O PL 4.978/2023 altera o Código de Processo Civil para possibilitar a transferência automática, mês a mês, da pensão alimentícia diretamente para a conta do beneficiário ou de seu representante legal.
O projeto, da deputada Tabata Amaral (PSB-SP), recebeu parecer favorável da senadora Ana Paula Lobato (PSB-MA), com emendas de redação. Para a relatora, a proposta oferece uma solução “simples, objetiva e compatível com a natureza urgente da obrigação alimentar”.
— Queria pedir urgência para que esse projeto vá a Plenário, se possível ainda hoje, por conta de ser um projeto importante e urgente, porque trata de crianças, adolescentes, mães solos que precisam desse valor todos os meses para dar a seus filhos educação, transporte, saúde — disse Ana Paula Lobato.
Pensão
Pela proposta, a transferência automática poderá ser solicitada em qualquer fase do cumprimento da sentença. A decisão judicial deverá informar os dados necessários para a operação, como o valor mensal da prestação, o prazo de duração da obrigação, as contas de débito e crédito e os critérios de atualização dos valores.
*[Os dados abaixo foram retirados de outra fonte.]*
-- ==== Sys2Proof/Certificates/Slice0/Obligations.lean ====
section
/-! DEFINITION. The statements for the provers, by family of commands. -/

open Sys2Proof Sys2Proof.Machine

/-- For every state whose queue is c followed by rest, step answers what exec answers for c on the state with the queue rest; on
an empty queue the block idles and the state stays (the model's choice, log entry 3). (95_what_each_step_holds.md,
01_architecture.md) -/
def Obligations.StepRunsTheFrontCommand : Prop :=
  (∀ c rest s, s.pending = c :: rest → step s = exec c { s with pending := rest }) ∧ ∀ s, s.pending = [] → step s = .next s

/-- For every state, if the conditions last reported are those in force (TRIPPED, THROTTLED, LOW_CADENCE, DEFAULTS_LOCKED) and
step answers a next state, then they are in force as reported in the next state too. No step leaves a change of a condition
unreported, whatever the command. (R358, 12_states_startup.md) -/
def Obligations.ReportedConditionsStayCurrent : Prop :=
  ∀ s t, settled s → step s = .next t → settled t

/-- For every state, if step answers a next state, that state has the factory data of the first (variant, serial number, MAC
address, hardware revision, calibration, keys) and its queue is the rest of the first queue: resets, wipes, activations and boots
included. That commands wait in a queue is the model's form (log entry 3). (13_configuration_update.md, R387) -/
def Obligations.QueueAndFactoryDataOutlastEveryStep : Prop :=
  ∀ s t, step s = .next t → t.fac = s.fac ∧ t.pending = s.pending.tail

/-- State.reset has the conditions in force reported, every contactor channel released, the converter stage off, an empty queue
and 68 event blocks without a flag. (R271, R358, 12_states_startup.md) -/
def Obligations.ResetIsSettledAndSafe : Prop :=
  settled State.reset ∧ safe State.reset = true ∧ State.reset.pending = [] ∧ State.reset.ev.length = 68 ∧
    ∀ e, (State.reset.event e).flags = 0 ∧ (State.reset.event e).cnt = 0

/-- For every shared judgement j and body run, every request whose session is open on a running supervisor, whose turn it is and
whose TAG is neither stored nor that of an answer to come: the answer is FORMAT when the form is wrong or a zero field is not
zero, else AUTH_FAIL when the role is below the least, else UNIT_ABSENT, LOCKED, STATE_FORBIDDEN, RANGE, BUSY (also while a wipe
holds it back, R388), REFUSED_DEADLINE with its report, in that order; with none of these the command runs. The sent status is the
last message of the next output. (R340) -/
def Obligations.RequestStatusFollowsTheOrderOfJudgement : Prop :=
  ∀ (r : Req) (op least : Nat) (j : State → Judge) (run : State → State) (s u : State) (v : Judge),
    spcUp s = true → (s.sess r.ctx.toNat).opened = true →
    (s.sess r.ctx.toNat).store.find? (fun e => e.tag == r.tag) = none → nextUp r s = true → unanswered r s = none → u = touch r s → v = j u →
    let held := s.nv.wipePending && (running 0x0B02 s).isNone && !duringWipe.contains op
    let low := decide ((s.sess r.ctx.toNat).role < least)
    let answers (st : Nat) (b : Bytes) : Prop :=
      (request r op least j run s).out = s.out ++ [.response r.ctx r.tag op st b]
    ((v.format || !r.zeros) = true → answers 0x06 []) ∧
    (v.format = false → r.zeros = true → low = true → answers 0x05 []) ∧
    (v.format = false → r.zeros = true → low = false → v.absent = true → answers 0x03 []) ∧
    (v.format = false → r.zeros = true → low = false → v.absent = false → v.locked = true → answers 0x08 []) ∧
    (v.format = false → r.zeros = true → low = false → v.absent = false → v.locked = false → v.forbidden = true → answers 0x04 []) ∧
    (v.format = false → r.zeros = true → low = false → v.absent = false → v.locked = false → v.forbidden = false → v.range = true →
      answers 0x07 []) ∧
    (v.format = false → r.zeros = true → low = false → v.absent = false → v.locked = false → v.forbidden = false → v.range = false →
      (v.busy || held) = true → answers 0x01 []) ∧
    (v.format = false → r.zeros = true → low = false → v.absent = false → v.locked = false → v.forbidden = false → v.range = false →
      v.busy = false → held = false → (∀ b, v.refused = some b → answers 0x02 b) ∧ (v.refused = none → request r op least j run s = run u))

/-- For every judgement and body, a request of an open session whose turn it is and whose TAG matches a stored entry is not
executed: with the entry's opcode the module sends the stored status and payload, with another opcode it answers FORMAT. One whose
TAG is that of a CTL_START or UNIT_DIAG still to be answered is not executed either: with the same opcode nothing is sent, with
another FORMAT. Nothing else of the state moves but the session's time of receipt, its place among those that wait and its send
sequence. An answer given by respond is stored in front of at most 15 older ones, unless its status is BUSY; the store goes with
the session when its context is freed. (R339) -/
def Obligations.RepeatedRequestSendsTheStoredResponse : Prop :=
  (∀ (r : Req) (op least : Nat) (j : State → Judge) (run : State → State) (s : State) (e : Stored),
    spcUp s = true → (s.sess r.ctx.toNat).opened = true →
    (s.sess r.ctx.toNat).store.find? (fun e => e.tag == r.tag) = some e → nextUp r s = true →
    ∃ t, request r op least j run s = t ∧ stillFor r.ctx t = stillFor r.ctx s ∧ (t.sess r.ctx.toNat).store = (s.sess r.ctx.toNat).store ∧
      t.ev = s.ev ∧
      (e.op = op → t.out = s.out ++ [.response r.ctx r.tag op e.status e.body]) ∧
      (e.op ≠ op → t.out = s.out ++ [.response r.ctx r.tag op 0x06 []])) ∧
  (∀ (r : Req) (op least k : Nat) (j : State → Judge) (run : State → State) (s : State),
    spcUp s = true → (s.sess r.ctx.toNat).opened = true → nextUp r s = true →
    (s.sess r.ctx.toNat).store.find? (fun e => e.tag == r.tag) = none → unanswered r s = some k →
    ∃ t, request r op least j run s = t ∧ stillFor r.ctx t = stillFor r.ctx s ∧ t.ev = s.ev ∧
      t.out = if k = op then s.out else s.out ++ [.response r.ctx r.tag op 0x06 []]) ∧
  (∀ (r : Req) (op st : Nat) (b : Bytes) (s : State), r.ctx.toNat < s.ses.ctx.length →
    ((respond r op st b s).sess r.ctx.toNat).store =
      if st = 0x01 then (s.sess r.ctx.toNat).store
      else ({ tag := r.tag, op := op, status := st, body := b } :: (s.sess r.ctx.toNat).store).take 16) ∧
  ∀ (c : Nat) (s : State), ((freeContext c s).sess c).store = []

/-- For every settled state and heard request: each of the six answers OK. IDENT_GET carries SERIAL, the MAC address octet 1
first, the variant and the life-cycle state in its first 16 bytes; CAP_GET the blocks, the ports and the number of groups in its
first 12; TIME_GET module time, timebase state and phase error; STATE_GET power state, conditions, transition target (0xFF: none)
and LAST_STATUS; SUB_LIST eight bytes for each queue bound to the session; LCY_GET state, last status and number of credentials.
No flag is set, nothing else is sent, and of the machine only the session's receipt and store move. (R343, R345, 11_mailbox.md) -/
def Obligations.IdentityAndStateReadsAnswer : Prop :=
  ∀ (r : Req) (s : State), settled s →
    (heard r 0x0101 0 s → ∃ b, answersOnly (.identGet r) r 0x0101 b s ∧
      b.take 16 = le 8 s.fac.serial ++ (le 6 s.fac.mac).reverse ++ le 1 s.fac.variant ++ le 1 s.nv.lcy) ∧
    (heard r 0x0102 0 s → ∃ b, answersOnly (.capGet r) r 0x0102 b s ∧
      b.take 12 = le 4 (blockMask s) ++ le 6 (2 ^ nPorts s - 1) ++ le 2 (16 * nPorts s)) ∧
    (heard r 0x0103 0 s → answersOnly (.timeGet r) r 0x0103
      (le 8 s.smp.timeNs ++ le 1 s.smp.tb ++ [0, 0, 0] ++ leW (s32 s.smp.phaseErr)) s) ∧
    (heard r 0x0201 0 s → answersOnly (.stateGet r) r 0x0201
      (le 1 s.pwr.state ++ le 1 (conditions s).toNat ++ le 1 (s.pwr.target.getD 0xFF) ++ le 1 s.pwr.lastStatus) s) ∧
    (heard r 0x0403 0 s → stateOk [1, 2, 3, 4] s = true → answersOnly (.subList r) r 0x0403
      ((List.range 64).flatMap fun i =>
        if (s.queue i).bound && (s.queue i).ctx == r.ctx then
          le 1 i ++ le 1 (s.queue i).itype ++ le 2 (s.queue i).first ++ le 2 (s.queue i).count ++ le 2 (s.queue i).decim
        else []) s) ∧
    (heard r 0x0B01 0 s → stateOk [1, 2, 3, 4] s = true → answersOnly (.lcyGet r) r 0x0B01
      (le 1 s.nv.lcy ++ le 1 s.nv.lcyLast ++ le 2 s.nv.creds.length) s)
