-- ==== Sys2Proof/Laws/Frames.lean ====
section
/-! SUPPORT. What the reporting operations leave, field by field, read off `still`. -/

namespace Sys2Proof.Machine

open Sys2Proof

variable (s : State)

/-- What `still` shows of two states is the same where `still` is. -/
theorem of_still {α : Type} (g : State → α) (hg : ∀ s, g (still s) = g s) {a b : State} (h : still a = still b) : g a = g b := by
  rw [← hg a, ← hg b, h]

theorem pushRec_frame (v : RecEv) : (pushRec v s).1.pwr = s.pwr ∧ (pushRec v s).1.out = s.out ∧ (pushRec v s).1.ses = s.ses ∧ (pushRec v s).1.upl = s.upl := by
  unfold pushRec
  dsimp only
  split
  · exact ⟨rfl, rfl, rfl, rfl⟩
  · split <;> exact ⟨rfl, rfl, rfl, rfl⟩

theorem raiseXng_frame (n : Nat) : (raiseXng n s).pwr = s.pwr ∧ (raiseXng n s).out = s.out ∧ (raiseXng n s).ses = s.ses ∧
    (raiseXng n s).upl = s.upl := by
  unfold raiseXng
  dsimp only
  split <;> rename_i e <;>
    (have e := congrArg Prod.fst e; simp only at e; simp [pushRec_frame, ← e])

theorem record_frame (v : RecEv) : (record v s).pwr = s.pwr ∧ (record v s).out = s.out ∧ (record v s).ses = s.ses ∧
    (record v s).upl = s.upl := by
  unfold record
  split <;> rename_i t e <;>
    (have e := congrArg Prod.fst e; simp only at e; simp [← e, raiseXng_frame, pushRec_frame])

theorem raise_frame (e n : Nat) : (raise e n s).pwr = s.pwr ∧ (raise e n s).out = s.out ∧ (raise e n s).ses = s.ses ∧
    (raise e n s).upl = s.upl := by
  unfold raise
  dsimp only
  split
  · exact ⟨rfl, rfl, rfl, rfl⟩
  · split
    · exact ⟨rfl, rfl, rfl, rfl⟩
    · simp [record_frame]

@[simp] theorem raiseXng_pwr (n : Nat) : (raiseXng n s).pwr = s.pwr := (raiseXng_frame s n).1
@[simp] theorem raiseXng_out (n : Nat) : (raiseXng n s).out = s.out := (raiseXng_frame s n).2.1
@[simp] theorem raiseXng_ses (n : Nat) : (raiseXng n s).ses = s.ses := (raiseXng_frame s n).2.2.1
@[simp] theorem raiseXng_upl (n : Nat) : (raiseXng n s).upl = s.upl := (raiseXng_frame s n).2.2.2
@[simp] theorem record_pwr (v : RecEv) : (record v s).pwr = s.pwr := (record_frame s v).1
@[simp] theorem record_out (v : RecEv) : (record v s).out = s.out := (record_frame s v).2.1
@[simp] theorem record_ses (v : RecEv) : (record v s).ses = s.ses := (record_frame s v).2.2.1
@[simp] theorem record_upl (v : RecEv) : (record v s).upl = s.upl := (record_frame s v).2.2.2
@[simp] theorem raise_pwr (e n : Nat) : (raise e n s).pwr = s.pwr := (raise_frame s e n).1
@[simp] theorem raise_out (e n : Nat) : (raise e n s).out = s.out := (raise_frame s e n).2.1
@[simp] theorem raise_ses (e n : Nat) : (raise e n s).ses = s.ses := (raise_frame s e n).2.2.1
@[simp] theorem raise_upl (e n : Nat) : (raise e n s).upl = s.upl := (raise_frame s e n).2.2.2
@[simp] theorem recordCode_pwr (i c src : Nat) (d : Bytes) : (recordCode i c src d s).pwr = s.pwr := record_pwr _ _
@[simp] theorem raiseIf_pwr (b : Bool) (e n : Nat) : (raiseIf b e n s).pwr = s.pwr := by cases b <;> simp [raiseIf]
@[simp] theorem recordCode_out (i c src : Nat) (d : Bytes) : (recordCode i c src d s).out = s.out := record_out _ _
@[simp] theorem raiseIf_out (b : Bool) (e n : Nat) : (raiseIf b e n s).out = s.out := by cases b <;> simp [raiseIf]
@[simp] theorem recordCode_ses (i c src : Nat) (d : Bytes) : (recordCode i c src d s).ses = s.ses := record_ses _ _
@[simp] theorem raiseIf_ses (b : Bool) (e n : Nat) : (raiseIf b e n s).ses = s.ses := by cases b <;> simp [raiseIf]
@[simp] theorem recordCode_upl (i c src : Nat) (d : Bytes) : (recordCode i c src d s).upl = s.upl := record_upl _ _
@[simp] theorem raiseIf_upl (b : Bool) (e n : Nat) : (raiseIf b e n s).upl = s.upl := by cases b <;> simp [raiseIf]

@[simp] theorem notice_pwr (cls typ : Nat) (d : Bytes) : (notice cls typ d s).pwr = s.pwr :=
  forAll_keeps s State.pwr _ _ fun _ t => by unfold noticeTo; dsimp only; split <;> rfl
@[simp] theorem noticeState_pwr (p : Nat) : (noticeState p s).pwr = s.pwr := by simp [noticeState]

@[simp] theorem notice_upl (cls typ : Nat) (d : Bytes) : (notice cls typ d s).upl = s.upl :=
  forAll_keeps s State.upl _ _ fun _ t => by unfold noticeTo; dsimp only; split <;> rfl
@[simp] theorem noticeState_upl (p : Nat) : (noticeState p s).upl = s.upl := by simp [noticeState]

@[simp] theorem recordCode_ev_length (i c src : Nat) (d : Bytes) : (recordCode i c src d s).ev.length = s.ev.length :=
  record_ev_length _ _


section raiseXng
variable (n : Nat)

@[simp] theorem raiseXng_pending : (raiseXng n s).pending = s.pending := of_still State.pending (fun _ => rfl) (still_raiseXng s n)
@[simp] theorem raiseXng_fresh : (raiseXng n s).fresh = s.fresh := of_still State.fresh (fun _ => rfl) (still_raiseXng s n)
@[simp] theorem raiseXng_fac : (raiseXng n s).fac = s.fac := of_still State.fac (fun _ => rfl) (still_raiseXng s n)
@[simp] theorem raiseXng_nv : (raiseXng n s).nv = s.nv := of_still State.nv (fun _ => rfl) (still_raiseXng s n)
@[simp] theorem raiseXng_recNv : (raiseXng n s).recNv = s.recNv := of_still State.recNv (fun _ => rfl) (still_raiseXng s n)
@[simp] theorem raiseXng_cfg : (raiseXng n s).cfg = s.cfg := of_still State.cfg (fun _ => rfl) (still_raiseXng s n)
@[simp] theorem raiseXng_net : (raiseXng n s).net = s.net := of_still State.net (fun _ => rfl) (still_raiseXng s n)
@[simp] theorem raiseXng_cfgPro : (raiseXng n s).cfgPro = s.cfgPro := of_still State.cfgPro (fun _ => rfl) (still_raiseXng s n)
@[simp] theorem raiseXng_cfgEst : (raiseXng n s).cfgEst = s.cfgEst := of_still State.cfgEst (fun _ => rfl) (still_raiseXng s n)
@[simp] theorem raiseXng_cfgImp : (raiseXng n s).cfgImp = s.cfgImp := of_still State.cfgImp (fun _ => rfl) (still_raiseXng s n)
@[simp] theorem raiseXng_cfgCtl : (raiseXng n s).cfgCtl = s.cfgCtl := of_still State.cfgCtl (fun _ => rfl) (still_raiseXng s n)
@[simp] theorem raiseXng_cfgSmp : (raiseXng n s).cfgSmp = s.cfgSmp := of_still State.cfgSmp (fun _ => rfl) (still_raiseXng s n)
@[simp] theorem raiseXng_cfgWin : (raiseXng n s).cfgWin = s.cfgWin := of_still State.cfgWin (fun _ => rfl) (still_raiseXng s n)
@[simp] theorem raiseXng_image : (raiseXng n s).image = s.image := of_still State.image (fun _ => rfl) (still_raiseXng s n)
@[simp] theorem raiseXng_cap : (raiseXng n s).cap = s.cap := of_still State.cap (fun _ => rfl) (still_raiseXng s n)
@[simp] theorem raiseXng_lcy : (raiseXng n s).lcy = s.lcy := of_still State.lcy (fun _ => rfl) (still_raiseXng s n)
@[simp] theorem raiseXng_prt : (raiseXng n s).prt = s.prt := of_still State.prt (fun _ => rfl) (still_raiseXng s n)
@[simp] theorem raiseXng_units : (raiseXng n s).units = s.units := of_still State.units (fun _ => rfl) (still_raiseXng s n)
@[simp] theorem raiseXng_smp : (raiseXng n s).smp = s.smp := of_still State.smp (fun _ => rfl) (still_raiseXng s n)
@[simp] theorem raiseXng_ins : (raiseXng n s).ins = s.ins := of_still State.ins (fun _ => rfl) (still_raiseXng s n)
@[simp] theorem raiseXng_est : (raiseXng n s).est = s.est := of_still State.est (fun _ => rfl) (still_raiseXng s n)
@[simp] theorem raiseXng_imp : (raiseXng n s).imp = s.imp := of_still State.imp (fun _ => rfl) (still_raiseXng s n)
@[simp] theorem raiseXng_bal : (raiseXng n s).bal = s.bal := of_still State.bal (fun _ => rfl) (still_raiseXng s n)
@[simp] theorem raiseXng_pro : (raiseXng n s).pro = s.pro := of_still State.pro (fun _ => rfl) (still_raiseXng s n)
@[simp] theorem raiseXng_ctl : (raiseXng n s).ctl = s.ctl := of_still State.ctl (fun _ => rfl) (still_raiseXng s n)
@[simp] theorem raiseXng_que : (raiseXng n s).que = s.que := of_still State.que (fun _ => rfl) (still_raiseXng s n)
@[simp] theorem raiseXng_pai : (raiseXng n s).pai = s.pai := of_still State.pai (fun _ => rfl) (still_raiseXng s n)
@[simp] theorem raiseXng_arb : (raiseXng n s).arb = s.arb := of_still State.arb (fun _ => rfl) (still_raiseXng s n)
@[simp] theorem raiseXng_hkp : (raiseXng n s).hkp = s.hkp := of_still State.hkp (fun _ => rfl) (still_raiseXng s n)

end raiseXng

section record
variable (v : RecEv)

@[simp] theorem record_pending : (record v s).pending = s.pending := of_still State.pending (fun _ => rfl) (still_record s v)
@[simp] theorem record_fresh : (record v s).fresh = s.fresh := of_still State.fresh (fun _ => rfl) (still_record s v)
@[simp] theorem record_fac : (record v s).fac = s.fac := of_still State.fac (fun _ => rfl) (still_record s v)
@[simp] theorem record_nv : (record v s).nv = s.nv := of_still State.nv (fun _ => rfl) (still_record s v)
@[simp] theorem record_recNv : (record v s).recNv = s.recNv := of_still State.recNv (fun _ => rfl) (still_record s v)
@[simp] theorem record_cfg : (record v s).cfg = s.cfg := of_still State.cfg (fun _ => rfl) (still_record s v)
@[simp] theorem record_net : (record v s).net = s.net := of_still State.net (fun _ => rfl) (still_record s v)
@[simp] theorem record_cfgPro : (record v s).cfgPro = s.cfgPro := of_still State.cfgPro (fun _ => rfl) (still_record s v)
@[simp] theorem record_cfgEst : (record v s).cfgEst = s.cfgEst := of_still State.cfgEst (fun _ => rfl) (still_record s v)
@[simp] theorem record_cfgImp : (record v s).cfgImp = s.cfgImp := of_still State.cfgImp (fun _ => rfl) (still_record s v)
@[simp] theorem record_cfgCtl : (record v s).cfgCtl = s.cfgCtl := of_still State.cfgCtl (fun _ => rfl) (still_record s v)
@[simp] theorem record_cfgSmp : (record v s).cfgSmp = s.cfgSmp := of_still State.cfgSmp (fun _ => rfl) (still_record s v)
@[simp] theorem record_cfgWin : (record v s).cfgWin = s.cfgWin := of_still State.cfgWin (fun _ => rfl) (still_record s v)
@[simp] theorem record_image : (record v s).image = s.image := of_still State.image (fun _ => rfl) (still_record s v)
@[simp] theorem record_cap : (record v s).cap = s.cap := of_still State.cap (fun _ => rfl) (still_record s v)
@[simp] theorem record_lcy : (record v s).lcy = s.lcy := of_still State.lcy (fun _ => rfl) (still_record s v)
@[simp] theorem record_prt : (record v s).prt = s.prt := of_still State.prt (fun _ => rfl) (still_record s v)
@[simp] theorem record_units : (record v s).units = s.units := of_still State.units (fun _ => rfl) (still_record s v)
@[simp] theorem record_smp : (record v s).smp = s.smp := of_still State.smp (fun _ => rfl) (still_record s v)
@[simp] theorem record_ins : (record v s).ins = s.ins := of_still State.ins (fun _ => rfl) (still_record s v)
@[simp] theorem record_est : (record v s).est = s.est := of_still State.est (fun _ => rfl) (still_record s v)
@[simp] theorem record_imp : (record v s).imp = s.imp := of_still State.imp (fun _ => rfl) (still_record s v)
@[simp] theorem record_bal : (record v s).bal = s.bal := of_still State.bal (fun _ => rfl) (still_record s v)
@[simp] theorem record_pro : (record v s).pro = s.pro := of_still State.pro (fun _ => rfl) (still_record s v)
@[simp] theorem record_ctl : (record v s).ctl = s.ctl := of_still State.ctl (fun _ => rfl) (still_record s v)
@[simp] theorem record_que : (record v s).que = s.que := of_still State.que (fun _ => rfl) (still_record s v)
@[simp] theorem record_pai : (record v s).pai = s.pai := of_still State.pai (fun _ => rfl) (still_record s v)
@[simp] theorem record_arb : (record v s).arb = s.arb := of_still State.arb (fun _ => rfl) (still_record s v)
@[simp] theorem record_hkp : (record v s).hkp = s.hkp := of_still State.hkp (fun _ => rfl) (still_record s v)

end record

section recordCode
variable (i c src : Nat) (d : Bytes)

@[simp] theorem recordCode_pending : (recordCode i c src d s).pending = s.pending := of_still State.pending (fun _ => rfl) (still_recordCode s i c src d)
@[simp] theorem recordCode_fresh : (recordCode i c src d s).fresh = s.fresh := of_still State.fresh (fun _ => rfl) (still_recordCode s i c src d)
@[simp] theorem recordCode_fac : (recordCode i c src d s).fac = s.fac := of_still State.fac (fun _ => rfl) (still_recordCode s i c src d)
@[simp] theorem recordCode_nv : (recordCode i c src d s).nv = s.nv := of_still State.nv (fun _ => rfl) (still_recordCode s i c src d)
@[simp] theorem recordCode_recNv : (recordCode i c src d s).recNv = s.recNv := of_still State.recNv (fun _ => rfl) (still_recordCode s i c src d)
@[simp] theorem recordCode_cfg : (recordCode i c src d s).cfg = s.cfg := of_still State.cfg (fun _ => rfl) (still_recordCode s i c src d)
@[simp] theorem recordCode_net : (recordCode i c src d s).net = s.net := of_still State.net (fun _ => rfl) (still_recordCode s i c src d)
@[simp] theorem recordCode_cfgPro : (recordCode i c src d s).cfgPro = s.cfgPro := of_still State.cfgPro (fun _ => rfl) (still_recordCode s i c src d)
@[simp] theorem recordCode_cfgEst : (recordCode i c src d s).cfgEst = s.cfgEst := of_still State.cfgEst (fun _ => rfl) (still_recordCode s i c src d)
@[simp] theorem recordCode_cfgImp : (recordCode i c src d s).cfgImp = s.cfgImp := of_still State.cfgImp (fun _ => rfl) (still_recordCode s i c src d)
@[simp] theorem recordCode_cfgCtl : (recordCode i c src d s).cfgCtl = s.cfgCtl := of_still State.cfgCtl (fun _ => rfl) (still_recordCode s i c src d)
@[simp] theorem recordCode_cfgSmp : (recordCode i c src d s).cfgSmp = s.cfgSmp := of_still State.cfgSmp (fun _ => rfl) (still_recordCode s i c src d)
@[simp] theorem recordCode_cfgWin : (recordCode i c src d s).cfgWin = s.cfgWin := of_still State.cfgWin (fun _ => rfl) (still_recordCode s i c src d)
@[simp] theorem recordCode_image : (recordCode i c src d s).image = s.image := of_still State.image (fun _ => rfl) (still_recordCode s i c src d)
@[simp] theorem recordCode_cap : (recordCode i c src d s).cap = s.cap := of_still State.cap (fun _ => rfl) (still_recordCode s i c src d)
@[simp] theorem recordCode_lcy : (recordCode i c src d s).lcy = s.lcy := of_still State.lcy (fun _ => rfl) (still_recordCode s i c src d)
@[simp] theorem recordCode_prt : (recordCode i c src d s).prt = s.prt := of_still State.prt (fun _ => rfl) (still_recordCode s i c src d)
@[simp] theorem recordCode_units : (recordCode i c src d s).units = s.units := of_still State.units (fun _ => rfl) (still_recordCode s i c src d)
@[simp] theorem recordCode_smp : (recordCode i c src d s).smp = s.smp := of_still State.smp (fun _ => rfl) (still_recordCode s i c src d)
@[simp] theorem recordCode_ins : (recordCode i c src d s).ins = s.ins := of_still State.ins (fun _ => rfl) (still_recordCode s i c src d)
@[simp] theorem recordCode_est : (recordCode i c src d s).est = s.est := of_still State.est (fun _ => rfl) (still_recordCode s i c src d)
@[simp] theorem recordCode_imp : (recordCode i c src d s).imp = s.imp := of_still State.imp (fun _ => rfl) (still_recordCode s i c src d)
@[simp] theorem recordCode_bal : (recordCode i c src d s).bal = s.bal := of_still State.bal (fun _ => rfl) (still_recordCode s i c src d)
@[simp] theorem recordCode_pro : (recordCode i c src d s).pro = s.pro := of_still State.pro (fun _ => rfl) (still_recordCode s i c src d)
@[simp] theorem recordCode_ctl : (recordCode i c src d s).ctl = s.ctl := of_still State.ctl (fun _ => rfl) (still_recordCode s i c src d)
@[simp] theorem recordCode_que : (recordCode i c src d s).que = s.que := of_still State.que (fun _ => rfl) (still_recordCode s i c src d)
@[simp] theorem recordCode_pai : (recordCode i c src d s).pai = s.pai := of_still State.pai (fun _ => rfl) (still_recordCode s i c src d)
@[simp] theorem recordCode_arb : (recordCode i c src d s).arb = s.arb := of_still State.arb (fun _ => rfl) (still_recordCode s i c src d)
@[simp] theorem recordCode_hkp : (recordCode i c src d s).hkp = s.hkp := of_still State.hkp (fun _ => rfl) (still_recordCode s i c src d)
O texto prevê que as instituições financeiras realizem as transferências nas datas definidas pela Justiça. Caso não haja saldo suficiente na conta do devedor, poderá ocorrer a indisponibilização automática de ativos financeiros até o limite do valor atualizado da prestação em atraso. A medida também poderá alcançar ativos financeiros de empresário individual, mesmo quando vinculados à atividade empresarial.
Segundo a relatora, a proposta cria um fluxo contínuo de pagamento da pensão alimentícia, reduzindo a necessidade de novos pedidos judiciais a cada inadimplemento. Ela afirma que a medida pode diminuir a litigiosidade, facilitar o pagamento regular das parcelas e aumentar a previsibilidade financeira para quem depende desses recursos.
A senadora destacou ainda que a iniciativa enfrenta um problema recorrente nas execuções de alimentos, que é a necessidade de sucessivas movimentações processuais para cobrar parcelas não pagas. De acordo com o parecer, essa dinâmica pode sobrecarregar o Judiciário e atrasar o recebimento de valores essenciais para a subsistência de crianças, adolescentes e demais beneficiários da pensão.
Estatísticas
A proposta também determina que o Conselho Nacional de Justiça (CNJ) recolha e divulgue estatísticas sobre a atividade judiciária, preservando o anonimato das pessoas envolvidas. Entre os dados que poderão ser divulgados estão a quantidade de ações, os valores médios dos processos, informações sobre penhoras judiciais e, nas ações de alimentos, o perfil dos beneficiários.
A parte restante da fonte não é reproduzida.